● **YOUR OBJECTIVE**
Give every line of the data again, exactly as it is written.

● **DATASET**
theorem Encoded.subRegRm (w : Width) (r : Reg) (rm : RM) : Encoded.Statement (.subRegRm w r rm) :=
  encoded_tail _ rfl (Nat.le_trans (encodeRM_length _ rm) (Nat.le_of_ble_eq_true rfl))

theorem Encoded.subAccImm (v : Imm) : Encoded.Statement (.subAccImm v) :=
  encoded_tail _ rfl (Nat.le_trans (immBytes_length v) (Nat.le_of_ble_eq_true rfl))

theorem Encoded.subRmImm (rm : RM) (v : ImmS) : Encoded.Statement (.subRmImm rm v) :=
  encoded_operand _ _ rfl (encodeRM_length _ rm) (immSBytes_length v)

theorem Encoded.xorRmReg (w : Width) (rm : RM) (r : Reg) : Encoded.Statement (.xorRmReg w rm r) :=
  encoded_tail _ rfl (Nat.le_trans (encodeRM_length _ rm) (Nat.le_of_ble_eq_true rfl))

theorem Encoded.xorRegRm (w : Width) (r : Reg) (rm : RM) : Encoded.Statement (.xorRegRm w r rm) :=
  encoded_tail _ rfl (Nat.le_trans (encodeRM_length _ rm) (Nat.le_of_ble_eq_true rfl))

theorem Encoded.xorAccImm (v : Imm) : Encoded.Statement (.xorAccImm v) :=
  encoded_tail _ rfl (Nat.le_trans (immBytes_length v) (Nat.le_of_ble_eq_true rfl))

theorem Encoded.xorRmImm (rm : RM) (v : ImmS) : Encoded.Statement (.xorRmImm rm v) :=
  encoded_operand _ _ rfl (encodeRM_length _ rm) (immSBytes_length v)

theorem Encoded.cmpRmReg (w : Width) (rm : RM) (r : Reg) : Encoded.Statement (.cmpRmReg w rm r) :=
  encoded_tail _ rfl (Nat.le_trans (encodeRM_length _ rm) (Nat.le_of_ble_eq_true rfl))

theorem Encoded.cmpRegRm (w : Width) (r : Reg) (rm : RM) : Encoded.Statement (.cmpRegRm w r rm) :=
  encoded_tail _ rfl (Nat.le_trans (encodeRM_length _ rm) (Nat.le_of_ble_eq_true rfl))

theorem Encoded.cmpAccImm (v : Imm) : Encoded.Statement (.cmpAccImm v) :=
  encoded_tail _ rfl (Nat.le_trans (immBytes_length v) (Nat.le_of_ble_eq_true rfl))

theorem Encoded.cmpRmImm (rm : RM) (v : ImmS) : Encoded.Statement (.cmpRmImm rm v) :=
  encoded_operand _ _ rfl (encodeRM_length _ rm) (immSBytes_length v)

theorem Encoded.testRmReg (w : Width) (rm : RM) (r : Reg) : Encoded.Statement (.testRmReg w rm r) :=
  encoded_tail _ rfl (Nat.le_trans (encodeRM_length _ rm) (Nat.le_of_ble_eq_true rfl))

theorem Encoded.testAccImm (v : Imm) : Encoded.Statement (.testAccImm v) :=
  encoded_tail _ rfl (Nat.le_trans (immBytes_length v) (Nat.le_of_ble_eq_true rfl))

theorem Encoded.testRmImm (rm : RM) (v : Imm) : Encoded.Statement (.testRmImm rm v) :=
  encoded_operand _ _ rfl (encodeRM_length _ rm) (immBytes_length v)

theorem Encoded.notRm (w : Width) (rm : RM) : Encoded.Statement (.notRm w rm) :=
  encoded_tail _ rfl (Nat.le_trans (encodeRM_length _ rm) (Nat.le_of_ble_eq_true rfl))

theorem Encoded.negRm (w : Width) (rm : RM) : Encoded.Statement (.negRm w rm) :=
  encoded_tail _ rfl (Nat.le_trans (encodeRM_length _ rm) (Nat.le_of_ble_eq_true rfl))

theorem Encoded.muluRm (w : Width) (rm : RM) : Encoded.Statement (.muluRm w rm) :=
  encoded_tail _ rfl (Nat.le_trans (encodeRM_length _ rm) (Nat.le_of_ble_eq_true rfl))

theorem Encoded.mulRm (w : Width) (rm : RM) : Encoded.Statement (.mulRm w rm) :=
  encoded_tail _ rfl (Nat.le_trans (encodeRM_length _ rm) (Nat.le_of_ble_eq_true rfl))

theorem Encoded.divuRm (w : Width) (rm : RM) : Encoded.Statement (.divuRm w rm) :=
  encoded_tail _ rfl (Nat.le_trans (encodeRM_length _ rm) (Nat.le_of_ble_eq_true rfl))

● **FINISHED EXERCISE**
theorem Encoded.subRegRm (w : Width) (r : Reg) (rm : RM) : Encoded.Statement (.subRegRm w r rm) :=
  encoded_tail _ rfl (Nat.le_trans (encodeRM_length _ rm) (Nat.le_of_ble_eq_true rfl))

theorem Encoded.subAccImm (v : Imm) : Encoded.Statement (.subAccImm v) :=
  encoded_tail _ rfl (Nat.le_trans (immBytes_length v) (Nat.le_of_ble_eq_true rfl))

theorem Encoded.subRmImm (rm : RM) (v : ImmS) : Encoded.Statement (.subRmImm rm v) :=
  encoded_operand _ _ rfl (encodeRM_length _ rm) (immSBytes_length v)

theorem Encoded.xorRmReg (w : Width) (rm : RM) (r : Reg) : Encoded.Statement (.xorRmReg w rm r) :=
  encoded_tail _ rfl (Nat.le_trans (encodeRM_length _ rm) (Nat.le_of_ble_eq_true rfl))

theorem Encoded.xorRegRm (w : Width) (r : Reg) (rm : RM) : Encoded.Statement (.xorRegRm w r rm) :=
  encoded_tail _ rfl (Nat.le_trans (encodeRM_length _ rm) (Nat.le_of_ble_eq_true rfl))

theorem Encoded.xorAccImm (v : Imm) : Encoded.Statement (.xorAccImm v) :=
  encoded_tail _ rfl (Nat.le_trans (immBytes_length v) (Nat.le_of_ble_eq_true rfl))

theorem Encoded.xorRmImm (rm : RM) (v : ImmS) : Encoded.Statement (.xorRmImm rm v) :=
  encoded_operand _ _ rfl (encodeRM_length _ rm) (immSBytes_length v)

theorem Encoded.cmpRmReg (w : Width) (rm : RM) (r : Reg) : Encoded.Statement (.cmpRmReg w rm r) :=
  encoded_tail _ rfl (Nat.le_trans (encodeRM_length _ rm) (Nat.le_of_ble_eq_true rfl))

theorem Encoded.cmpRegRm (w : Width) (r : Reg) (rm : RM) : Encoded.Statement (.cmpRegRm w r rm) :=
  encoded_tail _ rfl (Nat.le_trans (encodeRM_length _ rm) (Nat.le_of_ble_eq_true rfl))

theorem Encoded.cmpAccImm (v : Imm) : Encoded.Statement (.cmpAccImm v) :=
  encoded_tail _ rfl (Nat.le_trans (immBytes_length v) (Nat.le_of_ble_eq_true rfl))

theorem Encoded.cmpRmImm (rm : RM) (v : ImmS) : Encoded.Statement (.cmpRmImm rm v) :=
  encoded_operand _ _ rfl (encodeRM_length _ rm) (immSBytes_length v)

theorem Encoded.testRmReg (w : Width) (rm : RM) (r : Reg) : Encoded.Statement (.testRmReg w rm r) :=
  encoded_tail _ rfl (Nat.le_trans (encodeRM_length _ rm) (Nat.le_of_ble_eq_true rfl))

theorem Encoded.testAccImm (v : Imm) : Encoded.Statement (.testAccImm v) :=
  encoded_tail _ rfl (Nat.le_trans (immBytes_length v) (Nat.le_of_ble_eq_true rfl))

theorem Encoded.testRmImm (rm : RM) (v : Imm) : Encoded.Statement (.testRmImm rm v) :=
  encoded_operand _ _ rfl (encodeRM_length _ rm) (immBytes_length v)

theorem Encoded.notRm (w : Width) (rm : RM) : Encoded.Statement (.notRm w rm) :=
  encoded_tail _ rfl (Nat.le_trans (encodeRM_length _ rm) (Nat.le_of_ble_eq_true rfl))

theorem Encoded.negRm (w : Width) (rm : RM) : Encoded.Statement (.negRm w rm) :=
  encoded_tail _ rfl (Nat.le_trans (encodeRM_length _ rm) (Nat.le_of_ble_eq_true rfl))

theorem Encoded.muluRm (w : Width) (rm : RM) : Encoded.Statement (.muluRm w rm) :=
  encoded_tail _ rfl (Nat.le_trans (encodeRM_length _ rm) (Nat.le_of_ble_eq_true rfl))

theorem Encoded.mulRm (w : Width) (rm : RM) : Encoded.Statement (.mulRm w rm) :=
  encoded_tail _ rfl (Nat.le_trans (encodeRM_length _ rm) (Nat.le_of_ble_eq_true rfl))

theorem Encoded.divuRm (w : Width) (rm : RM) : Encoded.Statement (.divuRm w rm) :=
  encoded_tail _ rfl (Nat.le_trans (encodeRM_length _ rm) (Nat.le_of_ble_eq_true rfl))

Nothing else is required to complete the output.